Nothing but the lines below between the line holding "end (R98) -/" and the line holding "let s := raiseChannel c .stepEnd", inclusive, should appear in the answer, each set down exactly.
##########
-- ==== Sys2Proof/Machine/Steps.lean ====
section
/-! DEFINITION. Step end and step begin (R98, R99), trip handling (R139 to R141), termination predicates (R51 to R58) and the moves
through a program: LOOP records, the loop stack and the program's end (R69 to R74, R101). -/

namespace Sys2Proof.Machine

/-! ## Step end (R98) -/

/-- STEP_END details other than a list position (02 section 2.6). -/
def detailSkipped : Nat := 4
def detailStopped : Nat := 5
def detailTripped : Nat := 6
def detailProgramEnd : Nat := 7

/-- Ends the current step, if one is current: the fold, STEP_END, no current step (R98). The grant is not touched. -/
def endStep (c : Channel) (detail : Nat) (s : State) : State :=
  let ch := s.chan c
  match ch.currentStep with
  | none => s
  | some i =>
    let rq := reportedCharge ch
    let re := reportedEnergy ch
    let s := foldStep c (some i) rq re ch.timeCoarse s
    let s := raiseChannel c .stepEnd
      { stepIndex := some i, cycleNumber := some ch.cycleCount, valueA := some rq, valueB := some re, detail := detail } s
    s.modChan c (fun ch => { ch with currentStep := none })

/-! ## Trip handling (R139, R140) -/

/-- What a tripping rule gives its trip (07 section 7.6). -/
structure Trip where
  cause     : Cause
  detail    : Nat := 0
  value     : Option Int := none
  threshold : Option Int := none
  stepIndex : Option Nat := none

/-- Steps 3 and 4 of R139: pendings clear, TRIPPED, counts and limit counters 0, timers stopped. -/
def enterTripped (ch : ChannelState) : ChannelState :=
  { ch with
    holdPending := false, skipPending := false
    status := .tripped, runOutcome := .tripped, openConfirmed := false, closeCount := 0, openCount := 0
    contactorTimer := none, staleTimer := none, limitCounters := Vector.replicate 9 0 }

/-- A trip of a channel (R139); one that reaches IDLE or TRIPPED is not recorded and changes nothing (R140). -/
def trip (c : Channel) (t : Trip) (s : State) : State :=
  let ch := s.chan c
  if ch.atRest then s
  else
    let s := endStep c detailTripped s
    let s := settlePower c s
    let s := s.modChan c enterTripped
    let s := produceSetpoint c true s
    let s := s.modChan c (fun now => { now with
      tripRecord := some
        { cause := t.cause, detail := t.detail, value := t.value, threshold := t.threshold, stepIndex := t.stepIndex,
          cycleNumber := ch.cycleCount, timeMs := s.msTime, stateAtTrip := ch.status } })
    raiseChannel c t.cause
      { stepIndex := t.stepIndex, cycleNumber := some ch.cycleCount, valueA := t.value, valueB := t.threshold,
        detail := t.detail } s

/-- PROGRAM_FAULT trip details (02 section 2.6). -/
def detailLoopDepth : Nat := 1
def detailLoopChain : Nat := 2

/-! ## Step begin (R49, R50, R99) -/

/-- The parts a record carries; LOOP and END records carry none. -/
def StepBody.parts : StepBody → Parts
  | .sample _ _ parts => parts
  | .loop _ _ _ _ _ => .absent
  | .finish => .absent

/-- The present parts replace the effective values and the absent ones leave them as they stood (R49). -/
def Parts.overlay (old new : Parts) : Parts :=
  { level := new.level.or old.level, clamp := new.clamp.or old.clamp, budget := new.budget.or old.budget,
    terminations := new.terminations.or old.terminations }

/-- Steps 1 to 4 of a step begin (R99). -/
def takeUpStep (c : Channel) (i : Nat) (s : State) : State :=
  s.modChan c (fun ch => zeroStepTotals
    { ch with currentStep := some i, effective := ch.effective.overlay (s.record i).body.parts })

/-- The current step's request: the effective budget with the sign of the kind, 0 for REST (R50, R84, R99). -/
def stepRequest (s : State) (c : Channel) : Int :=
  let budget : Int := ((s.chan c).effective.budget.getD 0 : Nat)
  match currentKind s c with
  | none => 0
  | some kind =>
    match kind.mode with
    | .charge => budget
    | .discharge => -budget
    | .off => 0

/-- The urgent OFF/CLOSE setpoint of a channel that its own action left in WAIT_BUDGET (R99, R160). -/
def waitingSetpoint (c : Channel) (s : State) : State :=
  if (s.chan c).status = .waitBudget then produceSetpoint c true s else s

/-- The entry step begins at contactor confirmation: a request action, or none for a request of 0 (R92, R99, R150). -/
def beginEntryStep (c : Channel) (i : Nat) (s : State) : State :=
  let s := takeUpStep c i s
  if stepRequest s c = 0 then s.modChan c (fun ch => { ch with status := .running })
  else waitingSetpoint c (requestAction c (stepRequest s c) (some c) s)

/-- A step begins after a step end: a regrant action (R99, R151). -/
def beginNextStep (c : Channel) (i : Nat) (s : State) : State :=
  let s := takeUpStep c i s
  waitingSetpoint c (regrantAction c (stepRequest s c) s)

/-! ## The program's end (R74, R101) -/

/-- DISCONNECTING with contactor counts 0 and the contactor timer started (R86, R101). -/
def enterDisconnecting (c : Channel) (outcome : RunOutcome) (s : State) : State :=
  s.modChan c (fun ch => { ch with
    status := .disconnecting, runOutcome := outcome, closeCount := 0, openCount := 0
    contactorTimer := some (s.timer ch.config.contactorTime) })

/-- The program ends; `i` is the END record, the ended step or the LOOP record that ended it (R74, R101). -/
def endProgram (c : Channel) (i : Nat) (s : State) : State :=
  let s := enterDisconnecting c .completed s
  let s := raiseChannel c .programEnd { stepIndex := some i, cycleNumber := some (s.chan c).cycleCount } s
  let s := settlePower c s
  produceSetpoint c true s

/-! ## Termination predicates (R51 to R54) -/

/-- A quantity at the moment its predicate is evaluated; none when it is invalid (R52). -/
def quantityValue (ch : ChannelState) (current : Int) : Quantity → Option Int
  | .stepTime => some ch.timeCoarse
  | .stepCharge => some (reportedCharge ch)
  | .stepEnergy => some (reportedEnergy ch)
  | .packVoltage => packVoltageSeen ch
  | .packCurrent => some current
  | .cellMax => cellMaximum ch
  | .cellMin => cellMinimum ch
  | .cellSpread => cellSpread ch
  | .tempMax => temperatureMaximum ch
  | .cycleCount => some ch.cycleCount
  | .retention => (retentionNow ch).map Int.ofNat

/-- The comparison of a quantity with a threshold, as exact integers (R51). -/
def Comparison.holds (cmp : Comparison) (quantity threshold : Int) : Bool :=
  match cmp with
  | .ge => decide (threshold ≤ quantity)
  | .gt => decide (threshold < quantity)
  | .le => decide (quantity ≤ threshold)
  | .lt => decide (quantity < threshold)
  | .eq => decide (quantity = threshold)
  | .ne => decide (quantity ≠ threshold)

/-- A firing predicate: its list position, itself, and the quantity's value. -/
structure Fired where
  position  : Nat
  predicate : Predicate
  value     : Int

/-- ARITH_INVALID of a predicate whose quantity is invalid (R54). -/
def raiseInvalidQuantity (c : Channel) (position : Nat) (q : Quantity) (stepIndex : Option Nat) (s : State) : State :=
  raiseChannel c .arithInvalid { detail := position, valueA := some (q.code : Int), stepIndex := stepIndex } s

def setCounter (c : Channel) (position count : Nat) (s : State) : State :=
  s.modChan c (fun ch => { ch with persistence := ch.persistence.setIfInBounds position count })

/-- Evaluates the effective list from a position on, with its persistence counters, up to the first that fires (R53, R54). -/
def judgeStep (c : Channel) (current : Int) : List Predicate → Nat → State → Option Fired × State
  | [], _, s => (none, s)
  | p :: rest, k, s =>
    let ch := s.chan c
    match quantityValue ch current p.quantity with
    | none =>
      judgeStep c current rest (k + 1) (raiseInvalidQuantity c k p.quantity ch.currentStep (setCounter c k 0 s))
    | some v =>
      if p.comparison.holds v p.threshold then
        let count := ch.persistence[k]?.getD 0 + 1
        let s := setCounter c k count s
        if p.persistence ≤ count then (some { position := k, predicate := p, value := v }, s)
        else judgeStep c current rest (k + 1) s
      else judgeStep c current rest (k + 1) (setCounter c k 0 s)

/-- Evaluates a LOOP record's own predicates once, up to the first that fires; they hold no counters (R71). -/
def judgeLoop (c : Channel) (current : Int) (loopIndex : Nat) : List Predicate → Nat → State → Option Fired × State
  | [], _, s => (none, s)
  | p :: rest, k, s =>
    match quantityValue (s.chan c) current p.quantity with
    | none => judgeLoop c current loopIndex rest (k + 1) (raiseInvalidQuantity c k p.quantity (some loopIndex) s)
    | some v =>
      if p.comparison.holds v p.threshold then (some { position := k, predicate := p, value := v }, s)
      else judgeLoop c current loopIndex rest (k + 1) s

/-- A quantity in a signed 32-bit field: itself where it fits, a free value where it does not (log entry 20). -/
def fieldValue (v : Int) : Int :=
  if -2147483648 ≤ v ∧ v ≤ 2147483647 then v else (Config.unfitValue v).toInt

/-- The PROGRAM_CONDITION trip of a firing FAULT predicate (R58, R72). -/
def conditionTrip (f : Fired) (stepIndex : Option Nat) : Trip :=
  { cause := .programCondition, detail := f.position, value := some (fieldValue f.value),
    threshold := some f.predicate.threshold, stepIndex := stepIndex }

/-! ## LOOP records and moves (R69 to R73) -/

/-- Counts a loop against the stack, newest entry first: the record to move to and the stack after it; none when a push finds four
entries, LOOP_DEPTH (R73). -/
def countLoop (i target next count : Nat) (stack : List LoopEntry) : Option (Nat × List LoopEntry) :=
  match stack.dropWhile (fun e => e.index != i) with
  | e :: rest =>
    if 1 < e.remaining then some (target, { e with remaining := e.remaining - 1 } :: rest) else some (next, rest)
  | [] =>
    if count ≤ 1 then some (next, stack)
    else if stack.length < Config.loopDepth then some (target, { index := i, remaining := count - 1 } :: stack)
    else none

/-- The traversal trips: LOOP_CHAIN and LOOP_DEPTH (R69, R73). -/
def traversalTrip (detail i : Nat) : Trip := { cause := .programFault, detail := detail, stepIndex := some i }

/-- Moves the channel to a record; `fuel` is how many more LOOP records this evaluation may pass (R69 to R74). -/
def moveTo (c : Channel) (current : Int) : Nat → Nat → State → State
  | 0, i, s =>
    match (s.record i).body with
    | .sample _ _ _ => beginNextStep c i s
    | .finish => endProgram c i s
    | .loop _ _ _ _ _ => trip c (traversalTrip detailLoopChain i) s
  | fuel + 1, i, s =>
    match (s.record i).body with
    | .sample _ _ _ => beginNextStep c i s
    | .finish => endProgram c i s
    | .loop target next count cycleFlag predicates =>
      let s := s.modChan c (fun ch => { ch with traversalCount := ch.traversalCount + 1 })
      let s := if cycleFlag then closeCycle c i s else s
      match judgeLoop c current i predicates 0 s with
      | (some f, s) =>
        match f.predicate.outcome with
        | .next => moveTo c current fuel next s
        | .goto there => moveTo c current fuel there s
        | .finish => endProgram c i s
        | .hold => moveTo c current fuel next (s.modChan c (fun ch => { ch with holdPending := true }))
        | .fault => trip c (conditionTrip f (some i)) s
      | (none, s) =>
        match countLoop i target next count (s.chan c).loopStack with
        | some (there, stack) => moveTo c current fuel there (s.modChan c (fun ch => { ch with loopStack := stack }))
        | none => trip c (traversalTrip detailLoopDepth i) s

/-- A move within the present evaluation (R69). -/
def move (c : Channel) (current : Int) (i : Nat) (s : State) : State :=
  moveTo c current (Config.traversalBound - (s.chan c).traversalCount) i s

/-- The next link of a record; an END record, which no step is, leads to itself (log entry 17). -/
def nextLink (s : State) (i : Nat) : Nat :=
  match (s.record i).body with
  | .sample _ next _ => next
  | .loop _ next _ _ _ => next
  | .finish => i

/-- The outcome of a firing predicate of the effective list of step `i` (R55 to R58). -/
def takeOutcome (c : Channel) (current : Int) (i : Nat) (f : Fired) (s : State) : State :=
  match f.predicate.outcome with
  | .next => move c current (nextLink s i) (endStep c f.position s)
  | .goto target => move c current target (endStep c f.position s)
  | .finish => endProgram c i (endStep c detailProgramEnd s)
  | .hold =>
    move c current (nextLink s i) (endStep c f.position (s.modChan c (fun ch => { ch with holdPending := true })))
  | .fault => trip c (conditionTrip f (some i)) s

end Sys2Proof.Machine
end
##########
** EXPECTED OUTPUT **
/-! ## Step end (R98) -/

/-- STEP_END details other than a list position (02 section 2.6). -/
def detailSkipped : Nat := 4
def detailStopped : Nat := 5
def detailTripped : Nat := 6
def detailProgramEnd : Nat := 7

/-- Ends the current step, if one is current: the fold, STEP_END, no current step (R98). The grant is not touched. -/
def endStep (c : Channel) (detail : Nat) (s : State) : State :=
  let ch := s.chan c
  match ch.currentStep with
  | none => s
  | some i =>
    let rq := reportedCharge ch
    let re := reportedEnergy ch
    let s := foldStep c (some i) rq re ch.timeCoarse s
    let s := raiseChannel c .stepEnd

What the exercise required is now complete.